Western Watersheds: public lands ranching hurts communities

Update, 2200 MDT:
U.S. Bureau of Land Management officials say they agree with a Nevada sheriff's position that rancher Cliven Bundy must be held accountable for his role in an April standoff between his supporters and the federal agency. Clark County Sheriff Doug Gillespie said Bundy crossed the line when he allowed states' rights supporters, including self-proclaimed militia members, onto his property to aim guns at police. [Martin Griffith, AP]
Update, 5 July, 0630 MDT: South Dakota earth hater legislator Betty Olson is defending a Hutterite colony caught in a wetlands dispute with the US Fish & Wildlife Service. Story by John Hult in the Sioux Falls Argus Leader linked here.
Public lands ranching is the most widespread commercial use of public lands in the United States. Ranching is one of the primary causes of native species endangerment in the American West; it is also the most significant cause of non-point source water pollution and desertification. Hobby ranchers and corporate-entities hold the lion’s share of grazing permits on hundreds of millions of acres of public lands. Most of the rest of public land ranchers rely on service jobs in small towns as their primary source of income. Rural communities support public land ranchers not the other way around. BLM and Forest Service staff and conservationists continue to be subjected to psychological and physical intimidation in the field. [Western Watersheds Project]

Cowspiracy Official Trailer from First Spark Media on Vimeo.

A mycological survey of once-prolific bolete habitat on Minnesota Ridge in the Black Hills revealed that most of the land is either covered by standing dead pine or it's been logged into the dirt.

In the last several decades domestic cattle have spread antibiotic-laced manure throughout the area killing the fungi that break down organic material and strengthen the trees' resistance to bark beetles in mixed pine/aspen forests. Perhaps needless to say, no mushrooms were to be had.

The good news? Aspen is coming in everywhere and water is either running or standing throughout the central and northern Hills. Spring Creek, south of Rapid City is running at bank full; and, more rain is on the way.
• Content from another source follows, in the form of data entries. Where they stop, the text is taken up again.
theorem within_execDroopDeep (bPages : S .pages) (bPower : S .power) (die : Nat) (quad : Nat) (s : State) (h_s :
    Within S z s) : ∀ t, (execDroopDeep die quad s) = .next t → Within S z t := by
  intro t h
  unfold execDroopDeep at h
  cases h
  with_reducible repeat' first
      | assumption | apply within_setDroop | apply within_State_count | apply within_ite

theorem within_execDroopRecover (bPower : S .power) (die : Nat) (quad : Nat) (s : State) (h_s : Within S z s) : ∀ t,
    (execDroopRecover die quad s) = .next t → Within S z t := by
  intro t h
  unfold execDroopRecover at h
  cases h
  with_reducible repeat' first
      | assumption | apply within_setDroop | apply within_ite

theorem within_execDroopHoldEnd (bPower : S .power) (die : Nat) (quad : Nat) (s : State) (h_s : Within S z s) : ∀ t,
    (execDroopHoldEnd die quad s) = .next t → Within S z t := by
  intro t h
  unfold execDroopHoldEnd at h
  cases h
  with_reducible repeat' first
      | assumption | apply within_setDroop | apply within_ite

theorem within_settleThrottle (bPower : S .power) (s : State) (h_s : Within S z s) : Within S z (settleThrottle s) :=
    by
  unfold settleThrottle
  with_reducible repeat' first
      | intro _ | assumption | exact .inl rfl | exact .inr (by assumption) | exact formed_refl _
      | exact fusesKept_refl _ | apply within_ite | (simp only [within_mk]; apply within_upd rfl)

theorem within_execThrottleNAssert (bPower : S .power) (fast : Bool) (s : State) (h_s : Within S z s) : ∀ t,
    (execThrottleNAssert fast s) = .next t → Within S z t := by
  intro t h
  unfold execThrottleNAssert at h
  cases h
  with_reducible repeat' first
      | intro _ | assumption | exact .inl rfl | exact .inr (by assumption) | exact formed_refl _
      | exact fusesKept_refl _ | (simp only [within_mk]; apply within_upd rfl)

theorem within_execThrottleNDeassert (bPower : S .power) (fast : Bool) (quiet : Bool) (s : State) (h_s : Within S z s)
    : ∀ t, (execThrottleNDeassert fast quiet s) = .next t → Within S z t := by
  intro t h
  unfold execThrottleNDeassert at h
  cases h
  with_reducible repeat' first
      | intro _ | assumption | exact .inl rfl | exact .inr (by assumption) | exact formed_refl _
      | exact fusesKept_refl _ | apply within_settleThrottle | (simp only [within_mk]; apply within_upd rfl)

theorem within_execThrottleLong (bPages : S .pages) (bCrier : S .crier) (bPower : S .power) (s : State) (h_s : Within
    S z s) : ∀ t, (execThrottleLong s) = .next t → Within S z t := by
  intro t h
  unfold execThrottleLong at h
  cases h
  with_reducible repeat' first
      | assumption | apply within_raiseAlert | apply within_ite

theorem within_stepCap (bPages : S .pages) (bCrier : S .crier) (bPower : S .power) (s : State) (p : Nat) (h_s : Within
    S z s) : Within S z (stepCap s p) := by
  unfold stepCap
  with_reducible repeat' first
      | intro _ | assumption | exact .inl rfl | exact .inr (by assumption) | exact formed_refl _
      | exact fusesKept_refl _ | apply within_raiseAlert | apply within_ite
      | (simp only [within_mk]; apply within_upd rfl)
As the Department of Interior identifies several states where bison can be reintroduced to historic ranges, some cattle producers in South Dakota are resisting overtures from tribes and the US Park Service to begin rewilding portions of the state.
Ranchers who rely on the Bureau of Indian Affairs and Oglala Sioux Tribe grazing permits were recently notified that their leases will expire in October 2015. The plan would reintroduce buffalo into the South Unit by carving the Stronghold Buffalo Grazing Unit out of private land and leased lands within the South Unit of Badlands National Park. It was approved in June by the tribal council. The tribe is currently working with the National Park Service to create the nation's first tribal national park that would encompass the 133,000-acre South Unit. The plan includes the return of bison to the park and the end of cattle grazing. "The National Park Service and the tribe are working to resolve issues that will result in legislation that could be introduced," Perry Plumart, Sen. Tim Johnson's press secretary, told the Journal on Wednesday. Plumart said the senator is impressed by their cooperation. [Andrea Cook, Rapid City Journal]

Cattle shitting in a sensitive watershed on the BHNF: note bug kill. Antimicrobials in manure kill fungal communities necessary for healthy forests.

There are eight grazing allotments on the Northern Hills district that can no longer support livestock.
There are four federal land management groups that allow grazing: the National Forest Service, the Bureau of Land Management, the Bureau of Indian Affairs, and the National Park Service. Tom Smith, range staff officer for the Northern Hills Ranger District of the Black Hills National Forest said there are 36 allotments in his district, eight of which are vacant. The allotments add up to 304,387 total acres and each allotment ranges from 1,223-20,479 acres in size. The Bureau of Land Management (BLM) has 504 grazing allotments in Western South Dakota said Carmen Drieling, the group’s rangeland management specialist. “It’s a rate based on a formula that we have nothing to do with,” Smith said. “Congress set up the formula during the Regan [sic] administration and has done nothing to change it.” Currently that rate is $1.35 per grazing pair, per month. “It’s ridiculously cheap,” he said. “If you were to lease private land to do the same thing, you’re looking at $30. $20 would be cheap.” [Mark Watson, Black Hills Pioneer]
Betty Olson is an earth hater state legislator defending the Bundyists in Nevada. Writing in the Black Hills Pioneer she says:
The federal government shouldn’t be allowed to own any land within a state’s boundaries unless it is granted permission by the legislature of that state, and so far, no state has given that permission to the federal government.
President Obama, it's time to rewild the West: tear out the main stem dams, extend the CM Russell Wildlife Refuge to Oacoma, South Dakota along the Missouri River and to Yellowstone then to the Yukon.

It’s time for cougars to enjoy Endangered Species protection and for you, Mr. President, to dissolve the Black Hills National Forest; and, in cooperation with BIA Forestry and Wildfire Management and the US Park Service, rename it Okawita Paha National Monument then make it part of the Greater Missouri Basin National Wildlife Refuge.